→ Listed entries:

-- ==== Sys2Proof/Machine/Engines.lean ====
section
/-! DEFINITION. The engines of a core: registers, packets on lanes, the Matrix Engine, the Vector Engine, NORM and
the Steering Unit (R108-R131, R133-R166, R174, R175, R638). -/

namespace Sys2Proof.Machine

/-! ### Cores, registers and lanes -/

def State.core (s : State) (i : Nat) : Core := tget {} s.array.cores i

def State.setCore (s : State) (i : Nat) (k : Core) : State :=
  { s with array := { s.array with cores := tset {} s.array.cores i k } }

/-- n bytes of a core's vector registers from a byte of register reg (R149: 64 registers of 256 B). -/
def Core.vread (k : Core) (reg off n : Nat) : Bytes := memReads k.vregs (reg % 64 * 256 + off) n

def Core.vwrite (k : Core) (reg off : Nat) (b : Bytes) : Core :=
  { k with vregs := memWrites k.vregs (reg % 64 * 256 + off) b }

/-- Lane types of R175: bytes of a lane and lanes of a register. -/
def laneBytes (ty : Nat) : Nat := if ty = 1 ∨ ty = 2 then 2 else 4
def laneCount (ty : Nat) : Nat := 256 / laneBytes ty

def Core.lane (k : Core) (ty reg i : Nat) : Nat := leNat (k.vread reg (i * laneBytes ty) (laneBytes ty))

/-- Lanes of a register. -/
def Core.lanes (k : Core) (ty reg : Nat) : List Nat := (List.range (laneCount ty)).map (k.lane ty reg)

/-- The lane is not masked off (R149). -/
def Core.unmasked (k : Core) (mask i : Nat) : Bool := bit mask 7 || thas k.masks (mask % 8 * 128 + i)

/-- Writes the lanes of a register that are not masked off. -/
def Core.setLanes (k : Core) (ty reg mask : Nat) (vs : List Nat) : Core :=
  vs.zipIdx.foldl (fun k (x : Nat × Nat) =>
    if k.unmasked mask x.2 then k.vwrite reg (x.2 * laneBytes ty) (leBytes (laneBytes ty) x.1) else k) k

/-- Format of a lane type. -/
def laneFmt (ty : Nat) : Fmt := if ty = 1 then bf16 else if ty = 2 then fp16 else fp32

/-- Format of a source or output code: 1 BF16, 2 FP16, else FP32. -/
def srcFmt (c : Nat) : Fmt := laneFmt c

/-- Packets waiting on a port code of a core. -/
def Core.queue (k : Core) (port : Nat) : List Pkt := tget [] k.ports port

def Core.setQueue (k : Core) (port : Nat) (q : List Pkt) : Core := { k with ports := tset [] k.ports port q }

/-- Bytes taken from the packets of a queue. -/
def takeBytes : Nat → List Pkt → Bytes × List Pkt
  | _, [] => ([], [])
  | n, p :: ps =>
    if n = 0 then ([], p :: ps)
    else if n < p.data.length then (p.data.take n, { p with data := p.data.drop n } :: ps)
    else
      let (b, q) := takeBytes (n - p.data.length) ps
      (p.data ++ b, q)

/-- Packets that hold the first n bytes of a queue, and the rest of it. -/
def takePkts : Nat → List Pkt → List Pkt × List Pkt
  | _, [] => ([], [])
  | n, p :: ps =>
    if n = 0 then ([], p :: ps)
    else if n < p.data.length then ([{ p with data := p.data.take n }], { p with data := p.data.drop n } :: ps)
    else
      let r := takePkts (n - p.data.length) ps
      (p :: r.1, r.2)

/-- Bytes cut into packets of at most 512 B. -/
def cutPackets (ovf nan : Bool) : Nat → Bytes → List Pkt
  | 0, _ => []
  | k + 1, b => if b.isEmpty then [] else { data := b.take 512, ovf := ovf, nan := nan } :: cutPackets ovf nan k (b.drop 512)

/-- The work of one round of a cluster: the state, the step, the Route's image, and what the round keeps. -/
structure Round extends Work where
  s : State
  cmd : Nat
  cl : Nat
  image : Bytes
  /-- offset of the cluster section -/
  sec : Nat
  num : Nat
  /-- cycle of the action that runs -/
  cycle : Nat := 0
  /-- the action waits, and the round with it (R182) -/
  wait : Bool := false
  /-- the slot of the action went unused (R133) -/
  idle : Bool := false

/-- A round's part: the round goes on, or the step has failed. -/
abbrev Part := Except State Round

def Round.core (x : Round) (c : Nat) : Core := x.s.core (x.cl * 16 + c)
def Round.setCore (x : Round) (c : Nat) (k : Core) : Round := { x with s := x.s.setCore (x.cl * 16 + c) k }

/-- The entry of a switch schedule that holds at a cycle of its table. -/
def switchRow (b : Bytes) (o : Nat) : List Nat → Nat → Option Nat
  | [], _ => none
  | e :: es, t =>
    let run := byteAt b (switchAt b o e + 31)
    if t < run then some e else switchRow b o es (t - run)

/-- Output ports of the cluster switch that take their data from an input port at a cycle of a round: 0-15 name cores, 16-19
the mesh ports. The table repeats every ROUND_II cycles (R173). -/
def switchOuts (b : Bytes) (o port t : Nat) : List Nat :=
  match switchRow b o (List.range (switchEntries b o)) (t % max 1 (field b o 2)) with
  | some e => (List.range 20).filter fun j => decide (byteAt b (switchAt b o e + j) = port)
  | none => []

/-- A packet that comes in by a port of the switch, on a lane, goes to the cores that the switch connects (R173). -/
def Round.toCores (x : Round) (port lane : Nat) (outs : List Nat) (p : Pkt) : Round :=
  (outs.filter fun j => decide (j < 16)).foldl (fun x j =>
    match Config.laneAt port lane j with
    | some l => let k := x.core j
                x.setCore j (k.setQueue (l % 12) (k.queue (l % 12) ++ [p]))
    | none => x) x

/-- A packet on a lane of a core at a cycle: to the cores that the switch connects, and, through a mesh port, to the
egresses of the lane (R173); it is an event of each mesh port that it leaves by (R618). -/
def Round.sendOne (x : Round) (c lane t : Nat) (p : Pkt) : Round :=
  let outs := switchOuts x.image x.sec c t
  let x := x.toCores c lane outs p
  let es := (List.range (egressCount x.image x.sec)).filter fun e =>
    decide (byteAt x.image (egressAt x.image x.sec e + 2) = c) && decide (Config.egressLane x.cl e % 12 = lane)
  let mesh := outs.filter fun j => decide (16 ≤ j)
  if mesh.isEmpty then x
  else
    let ctx := ((x.s.step? x.cmd).map (·.ctx)).getD 0xFFFF
    { x with s := mesh.foldl (fun s j => (s.perturbed 2 x.cl (j - 16) ctx true).1) x.s
             out := es.foldl (fun t e => tset [] t e (tget [] t e ++ [p])) x.out }

/-- A packet of an ingress comes in by its mesh port: its DEST_CORE takes it on the ingress's lane, other cores that the
entry connects on theirs (R173; log 37). -/
def Round.meshIn (x : Round) (i port dest t : Nat) (p : Pkt) : Round :=
  let outs := switchOuts x.image x.sec (16 + port) t
  let lane := Config.ingressLane x.cl i % 12
  let y := x.toCores (16 + port) lane (outs.filter fun j => decide (j ≠ dest)) p
  if outs.contains dest then
    let k := y.core dest
    y.setCore dest (k.setQueue lane (k.queue lane ++ [p]))
  else y

/-- Packets sent on a lane of a core, one after another: a packet of 512 B passes the switch port in two cycles. -/
def Round.send (x : Round) (c lane : Nat) (ps : List Pkt) : Round :=
  ps.zipIdx.foldl (fun x (q : Pkt × Nat) => x.sendOne c lane (x.cycle + 2 * q.2) q.1) x

/-- A steering slot of a core takes a port code as an input. -/
def Round.steered (x : Round) (c code : Nat) : Bool :=
  let sec := (coreAt x.image x.sec c).getD 0
  (List.range (steerSlots x.image sec)).any fun j => (List.range 3).any fun i =>
    decide (byteAt x.image (steerAt x.image sec j + 4 + i) = code)

/-- Packets wait for the steering slots on a port code. -/
def Round.queueFor (x : Round) (c code : Nat) (ps : List Pkt) : Round :=
  let k := x.core c
  x.setCore c (k.setQueue code (k.queue code ++ ps))

/-- Packets that an engine of a core emits on a lane; where a steering slot takes that engine's port code as an
input, they go to the slot. -/
def Round.emit (x : Round) (c code lane : Nat) (ps : List Pkt) : Round :=
  if x.steered c code then x.queueFor c code ps else x.send c lane ps

/-- The step of the round as it stands. -/
def Round.step (x : Round) : Option Step := x.s.step? x.cmd

def Round.mapStep (x : Round) (f : Step → Step) : Round :=
  match x.step with
  | some p => { x with s := x.s.setStep (f p) }
  | none => x

/-! ### The slice (R133, R134, R213, R221) -/

/-- Client of the wheel of a core section at a cycle counted from launch: 0 ME-W, 1 ME-A, 2 VE, 3 SE (R133). -/
def slotClient (b : Bytes) (sec t : Nat) : Nat := slotWheel b sec / 4 ^ (t % 16) % 4

def hasSlot (b : Bytes) (sec client : Nat) : Bool := (List.range 16).any fun t => decide (slotClient b sec t = client)

/-- Cycles, of the first n of a round that starts at a cycle counted from launch, in which the wheel serves a client (log
121). -/
def slotCycles (b : Bytes) (sec client start n : Nat) : List Nat :=
  (List.range n).filter fun t => decide (slotClient b sec (start + t) = client)

/-- An access of a client of the slice port: one without a slot of the wheel is granted nothing, and the action waits (R133; log
42). -/
def Round.through (x : Round) (c client : Nat) (go : Round → Part) : Part :=
  if hasSlot x.image ((coreAt x.image x.sec c).getD 0) client then go x else .ok { x with wait := true }

/-- The first poisoned line of a slice range. -/
def State.slicePoison (s : State) (core off n : Nat) : Option Nat :=
  ((List.range ((off % 32 + n + 31) / 32)).map fun i => (core * 2 ^ 25 + off) / 32 + i).find? fun l => thas s.near.poison l

/-- A step fails on a damaged line of its own slice, reached by its physical address (R45, R221, R338). -/
def State.sliceDamage (s : State) (p : Step) (core off : Nat) : State :=
  let s := s.cbump p.ctx 8 3 32
  if tfind s.near.written ((core * 2 ^ 25 + off) / 65536) = some p.cmd then s.replayStep p 1
  else if p.ending.isSome then s
  else (s.sendAbort p 0 0).failStep p (.damaged (2 ^ 64 - 1)) (.replay p.cmd)

/-- A slice access was suppressed: the step ends with NEAR_PROTECTION (R213). -/
def State.suppress (s : State) (p : Step) (core off : Nat) : State :=
  s.endStep p stNearProtection (BitVec.ofNat 64 (preloadValue (core, off)))

/-- n bytes of a core's slice for the round. -/
def Round.load (x : Round) (c off n : Nat) : Except State Bytes :=
  match x.step with
  | none => .error x.s
  | some p =>
    let core := x.cl * 16 + c
    match x.s.sliceFails p.ctx core false off n with
    | some a => .error (x.s.suppress p core a)
    | none => match x.s.slicePoison core off n with
      | some l => .error (x.s.sliceDamage p core (l * 32 % 2 ^ 25))
      | none => .ok ((x.s.ownView x.cmd).sliceRead p.ctx core off n)

/-- Bytes written into a core's slice by the round. -/
def Round.store (x : Round) (c off : Nat) (b : Bytes) : Round :=
  match x.step with
  | none => x
  | some p =>
    let core := x.cl * 16 + c
    let s := x.s.sliceWrite p.ctx (some x.cmd) core off b
    let k := s.core core
    let s := s.setCore core { k with marks := tclear k.marks off (off + b.length) }
    match x.s.sliceFails p.ctx core true off b.length with
    | some a => { x with s := s.suppress p core a }
    | none => { x with s := s }

/-! ### Matrix Engine -/

/-- The lines of a slice that the writes of one grant, as offsets and lengths, cover together lose their poison (R221). -/
def State.healLines (s : State) (c core : Nat) (ws : List (Nat × Nat)) : State :=
  let whole := fun (l : Nat) => (List.range 32).all fun i => ws.any fun w =>
    decide (w.1 ≤ 32 * l + i) && decide (32 * l + i < w.1 + w.2)
  let lines := (ws.map fun w => w.1 / 32).filter fun l =>
    thas s.near.poison (core * 2 ^ 20 + l) && s.sliceWritable c (slicePrn core (32 * l)) && whole l
  { s with near := { s.near with poison := lines.foldl (fun t l => terase t (core * 2 ^ 20 + l)) s.near.poison } }

/-- The writes of one grant have been made (R221). -/
def Round.heal (x : Round) (c : Nat) (ws : List (Nat × Nat)) : Round :=
  match x.step with
  | none => x
  | some p => { x with s := x.s.healLines p.ctx (x.cl * 16 + c) ws }

/-- Fields of an operator record at offset o (R174). -/
structure MeOp where
  id : Nat
  tensor : Nat
  wFmt : Nat
  aFmt : Nat
  aSrc : Nat
  outFmt : Nat
  ctrl : Nat
  threshold : Nat
  m : Nat
  kGroups : Nat
  blocks : Nat
  start : Nat
  w : Nat
  a : Nat
  out : Nat
  bias : Nat
  scale : Nat
  scaleValue : Nat
  outLane : Nat
  initLane : Nat
  lastCols : Nat
  lastK : Nat
  rowBase : Nat
  colBase : Nat
  cols : Nat

def meOpAt (b : Bytes) (o : Nat) : MeOp :=
  { id := field b o 2, tensor := field b (o + 2) 2, wFmt := byteAt b (o + 4), aFmt := byteAt b (o + 5)
    aSrc := byteAt b (o + 6), outFmt := byteAt b (o + 7), ctrl := field b (o + 8) 2, threshold := field b (o + 10) 2
    m := field b (o + 12) 2, kGroups := field b (o + 14) 2, blocks := field b (o + 16) 2, start := field b (o + 18) 2
    w := field b (o + 20) 4, a := field b (o + 24) 4, out := field b (o + 28) 4, bias := field b (o + 32) 4
    scale := field b (o + 36) 4, scaleValue := field b (o + 40) 4, outLane := byteAt b (o + 44)
    initLane := byteAt b (o + 45), lastCols := field b (o + 46) 2, lastK := field b (o + 48) 2
    rowBase := field b (o + 52) 4, colBase := field b (o + 56) 4, cols := field b (o + 60) 4 }

/-- K group of the operator, its valid columns of the last block, its valid K, the tensor's columns. -/
def MeOp.k (f : MeOp) : Nat := kGroup f.wFmt
def MeOp.last (f : MeOp) : Nat := if f.lastCols = 0 then 64 else f.lastCols
def MeOp.validK (f : MeOp) : Nat := (f.kGroups - 1) * f.k + (if f.lastK = 0 then f.k else f.lastK)
def MeOp.tensorCols (f : MeOp) : Nat := if f.cols = 0 then (f.blocks - 1) * 64 + f.last else f.cols

/-- Whether the operands are plain BF16 or FP16 (R109). -/
def MeOp.plain (f : MeOp) : Bool := decide (8 ≤ f.wFmt)

/-- Bytes of a weight tile (R137). -/
def tileBytes (fmt : Nat) : Nat :=
  if 8 ≤ fmt then 4096 else 64 * (kGroup fmt / 32) * (elemBytes fmt + sideBytes fmt)

/-- Source bytes of one value of a row, for rows quantised at the port. -/
def MeOp.srcBytes (f : MeOp) : Nat := if f.aSrc = 3 then 4 else 2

→ Activity: Write out word for word only the lines from the start of the entries down to the line with "def Core.setQueue (k", please, including both ends.

→ Answer to this task:
-- ==== Sys2Proof/Machine/Engines.lean ====
section
/-! DEFINITION. The engines of a core: registers, packets on lanes, the Matrix Engine, the Vector Engine, NORM and
the Steering Unit (R108-R131, R133-R166, R174, R175, R638). -/

namespace Sys2Proof.Machine

/-! ### Cores, registers and lanes -/

def State.core (s : State) (i : Nat) : Core := tget {} s.array.cores i

def State.setCore (s : State) (i : Nat) (k : Core) : State :=
  { s with array := { s.array with cores := tset {} s.array.cores i k } }

/-- n bytes of a core's vector registers from a byte of register reg (R149: 64 registers of 256 B). -/
def Core.vread (k : Core) (reg off n : Nat) : Bytes := memReads k.vregs (reg % 64 * 256 + off) n

def Core.vwrite (k : Core) (reg off : Nat) (b : Bytes) : Core :=
  { k with vregs := memWrites k.vregs (reg % 64 * 256 + off) b }

/-- Lane types of R175: bytes of a lane and lanes of a register. -/
def laneBytes (ty : Nat) : Nat := if ty = 1 ∨ ty = 2 then 2 else 4
def laneCount (ty : Nat) : Nat := 256 / laneBytes ty

def Core.lane (k : Core) (ty reg i : Nat) : Nat := leNat (k.vread reg (i * laneBytes ty) (laneBytes ty))

/-- Lanes of a register. -/
def Core.lanes (k : Core) (ty reg : Nat) : List Nat := (List.range (laneCount ty)).map (k.lane ty reg)

/-- The lane is not masked off (R149). -/
def Core.unmasked (k : Core) (mask i : Nat) : Bool := bit mask 7 || thas k.masks (mask % 8 * 128 + i)

/-- Writes the lanes of a register that are not masked off. -/
def Core.setLanes (k : Core) (ty reg mask : Nat) (vs : List Nat) : Core :=
  vs.zipIdx.foldl (fun k (x : Nat × Nat) =>
    if k.unmasked mask x.2 then k.vwrite reg (x.2 * laneBytes ty) (leBytes (laneBytes ty) x.1) else k) k

/-- Format of a lane type. -/
def laneFmt (ty : Nat) : Fmt := if ty = 1 then bf16 else if ty = 2 then fp16 else fp32

/-- Format of a source or output code: 1 BF16, 2 FP16, else FP32. -/
def srcFmt (c : Nat) : Fmt := laneFmt c

/-- Packets waiting on a port code of a core. -/
def Core.queue (k : Core) (port : Nat) : List Pkt := tget [] k.ports port

def Core.setQueue (k : Core) (port : Nat) (q : List Pkt) : Core := { k with ports := tset [] k.ports port q }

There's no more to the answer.